The national view: An interview with NAR Chief Economist Lawrence Yun

by Scott Klocksin

When it comes to getting a clear view of the intersection of real estate and the economy, Lawrence Yun is perfectly suited to the task. The chief economist of the National Association of Realtors recently talked with us to offer his point of view of where we are and where we’re headed.

Chicago Agent magazine: How healthy would you say the real estate market is heading into 2019?

Lawrence Yun: The housing market is definitely undergoing a transition from what had been a very steadily recovering condition, even as recently as the early part of this year. In the summer months things notably slowed down in terms of sales activity and traffic; buyers just haven’t been showing up at open houses. But the good news is that prices are still holding on, generally speaking. Nationwide, prices are rising in the 3 to 4 percent range. While these are more moderate increases than we’ve seen in recent years, that’s not necessarily a bad thing.
If prices can rise along with wages and the consumer price index, that’s a healthy trend. But in recent years they’ve been rising much faster than wages. In very heated markets like Denver and Seattle, prices have been going up three or four times faster than wages. And that’s not over just one year, but for five consecutive years. Surely that cannot last. But I’d say, aside from home price growth, one has to look at underlying factors. Ten years ago we had the housing crash in the aftermath of loose underwriting standards. Those standards have since been tightened. We’ve been adjusting to a healthy place where incomes and home prices are rising in a way that’s closer to being in tandem in last few months.
In terms of the regulatory environment, 2008 is fresh in people’s minds. The private sector is adjusting, independent of regulation, and mortgage accessibility is better because there aren’t such loose underwriting standards.

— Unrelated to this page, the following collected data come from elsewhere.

/-- EXCURSION, CAP_RAMP_TICK, PATINA_SAMPLE, PATINA_CRIT_TICK, MARGIN_FAIL, PATINA_RECOVERY_TICK, of the 74 instances and 96
monitors. That the margin failure of an instance of several units retires all of them is a reading of the model (log entry
50); the tries of a VOUT_COMMAND without acknowledgement come with the command (log entry 58). -/
def Obligations.PatinaMovesCapsAndRetires : Prop :=
  ∀ (s : State) (n : Nat), n < 74 →
    let i := instOf s n
    (i.run = false → (∀ naks, exec (.patinaCritTick ⟨n, naks⟩) s = .next s) ∧ exec (.excursion n) s = .next s
      ∧ exec (.capRampTick n) s = .next s ∧ exec (.marginFail n) s = .next s ∧ exec (.patinaRecoveryTick n) s = .next s
      ∧ ∀ m slack, patInst m = n → exec (.patinaSample m slack) s = .next s)
    ∧ (i.run = true → exec (.excursion n) s = .next (setFlag (setFlag s (192 + n)) 67)
      ∧ (i.stopping = false →
        (i.held = false → i.hot = false → i.cap < 1750 →
          exec (.capRampTick n) s = .next (setInst s n { i with cap := i.cap + 25 }))
        ∧ ((i.held = true ∨ i.hot = true ∨ 1750 ≤ i.cap) → exec (.capRampTick n) s = .next s))
      ∧ (i.stopping = true →
        (1425 < i.cap → exec (.capRampTick n) s = .next (setInst s n { i with cap := i.cap - 25 }))
        ∧ (1400 < i.cap → i.cap ≤ 1425 → exec (.capRampTick n) s = .next (requestStep (setInst s n { i with cap := i.cap - 25 })
            { kind := .stop n, amount := oscAmount n, rising := false, radio := true }))
        ∧ (i.cap ≤ 1400 → exec (.capRampTick n) s = .next s))
      ∧ (∀ m slack, m < 96 → patInst m = n → slack ≤ 100 →
        let u := setInst { s with pat := tblSet {} s.pat m { slack := slack, min := min slack (patinaOf s m).min } } n
          { i with crit := mark i.crit m (Decidable.decide (slack < fld s 0x70004 15 8))
                   warn := mark i.warn m (Decidable.decide (slack < fld s 0x70004 7 0)) }
        let v := if slack < fld s 0x70004 7 0 then setFlag (setFlag u (288 + 2 * m)) 64 else u
        let w := setFlag (setFlag v (289 + 2 * m)) 65
        (fld s 0x70004 15 8 ≤ slack → exec (.patinaSample m slack) s = .next v)
        ∧ (slack < fld s 0x70004 15 8 → s.boot.stage ≠ 3 → exec (.patinaSample m slack) s = .next w)
        ∧ (slack < fld s 0x70004 15 8 → s.boot.stage = 3 → exec (.patinaSample m slack) s = .next { w with boot := { w.boot with
            testFailed := (instUnits n).foldl (fun l u => insertNew u l) w.boot.testFailed } }))
      ∧ (i.crit ≠ [] → ∀ naks,
        (1400 < i.cap → exec (.patinaCritTick ⟨n, naks⟩) s = .next (
          let t := setInst s n { i with cap := i.cap - 25, held := true }
          if i.stopping = true ∧ i.cap ≤ 1425 then requestStep t
            { kind := .stop n, amount := oscAmount n, rising := false, radio := true } else t))
        ∧ (i.cap ≤ 1400 →
          let t := setInst s n { i with held := true }
          let due : Prop := ∀ c, s.power.vsetAt = some c → c + 100000 ≤ s.sclk
          (s.power.vset < 850 → due → naks < 3 → exec (.patinaCritTick ⟨n, naks⟩) s = .next { t with power := { t.power with
              ack := true, driving := true, vsetAt := some s.sclk, vset := min 850 (s.power.vset + 5) } })
          ∧ (s.power.vset < 850 → due → 3 ≤ naks → exec (.patinaCritTick ⟨n, naks⟩) s = .next (vrFault { t with power :=
              { t.power with ack := false, driving := true, vsetAt := some s.sclk } }))
          ∧ ((850 ≤ s.power.vset ∨ ¬ due) → exec (.patinaCritTick ⟨n, naks⟩) s = .next t)
          ∧ (s.power.vset = 850 →
            let slack := (patOf n).foldl (fun a m => min a (patinaOf s m).slack) 255
            exec (.marginFail n) s =
              .next ((instUnits n).foldl (fun s u => retire s u.1 u.2 0x3001 slack) (setFlag s 66)))))
      ∧ (i.crit = [] → exec (.marginFail n) s = .next s ∧ ∀ naks, exec (.patinaCritTick ⟨n, naks⟩) s = .next s)
      ∧ (i.stopping = false → (i.held = true ∨ i.hot = true) → i.warn = [] → (i.hot = false ∨ 100 ≤ s.power.coolMs) →
        exec (.patinaRecoveryTick n) s = .next (setInst s n { i with
          cap := min 1750 (i.cap + 25)
          held := i.held && min 1750 (i.cap + 25) < 1750, hot := i.hot && min 1750 (i.cap + 25) < 1750 }))
      ∧ ((i.stopping = true ∨ i.held = false ∧ i.hot = false ∨ i.warn ≠ [] ∨ i.hot = true ∧ s.power.coolMs < 100) →
        exec (.patinaRecoveryTick n) s = .next s))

Another bright spot is construction loan availability. In many markets there’s a housing shortage. Many of the small homebuilders rely on loans from community banks, and deregulation under Trump has actually helped. These small banks had to comply with regulations designed to stop bad lending practices from last cycle. One thing being rolled back is the Dodd-Frank compliance rule that required more examiners to be in place. Now these banks, if they are not considered to be too big to fail, are making more loans, and they’re less afraid.

CA: What are some possible risks to the health of the market that real estate practitioners should be aware of?

LY: Rising mortgage rates threaten the balance. It’s not only income and home prices that determine housing affordability. We’ve had eight rounds of rate hikes in the past two years. Perhaps there’s a need to be more mindful and cautious. We know that rates will probably rise, but we hope it’ll happen in a measured way.
I’m thinking we’ll see somewhere around three more rounds of hikes through 2019. It’s very important that the Fed be mindful that the housing market is slowing down and they do not want to further decelerate it, or they could bring down the whole economy. I think they’re becoming more cognizant of that, because just a few months ago people were talking about maybe five or six rounds of increases, and now that’s come down a bit.

CA: Do you see continued impacts from the recent tax overhaul that could impact the real estate market in 2019?

LY: The tax breaks passed in late 2017 reduced the incentive to buy a home. It used to be that agents would say, “Buy a home and you’ll get a tax break.” But with the reduced need to do itemized deductions, fewer people will see that particular benefit of homeownership. Of course, for anyone other than those who have very high income, they can still deduct up to $750,000 in mortgage interest, and they can still get up to a $10,000 deduction in state and local income tax. People on the upper end, with multimillion-dollar homes, may not be able to fully deduct their property taxes, and that’ll result in an additional tax burden. You may begin to see price reductions and softness in the market due to that. On the other hand, people at the top of the market have benefitted from tax cuts, so they’re still doing well and buying homes.

CA: What are economists and others missing, in terms of the real estate market? What, in your opinion, isn’t being discussed enough?

LY: The supply issue is a big one. In my view, there is a sizeable housing demand that has yet to be released. Many young adults are still living with their parents and people are staying in the same residences for longer periods than before. I’m talking largely about younger people who have for a variety of reasons been slow to become homeowners, but who I believe could be ready to buy their first homes in the coming years if the right market conditions present themselves. If rates are right and prices are reasonable, the housing market could see a resurgence. But there needs to be supply that can absorb that pent-up demand when it becomes realized.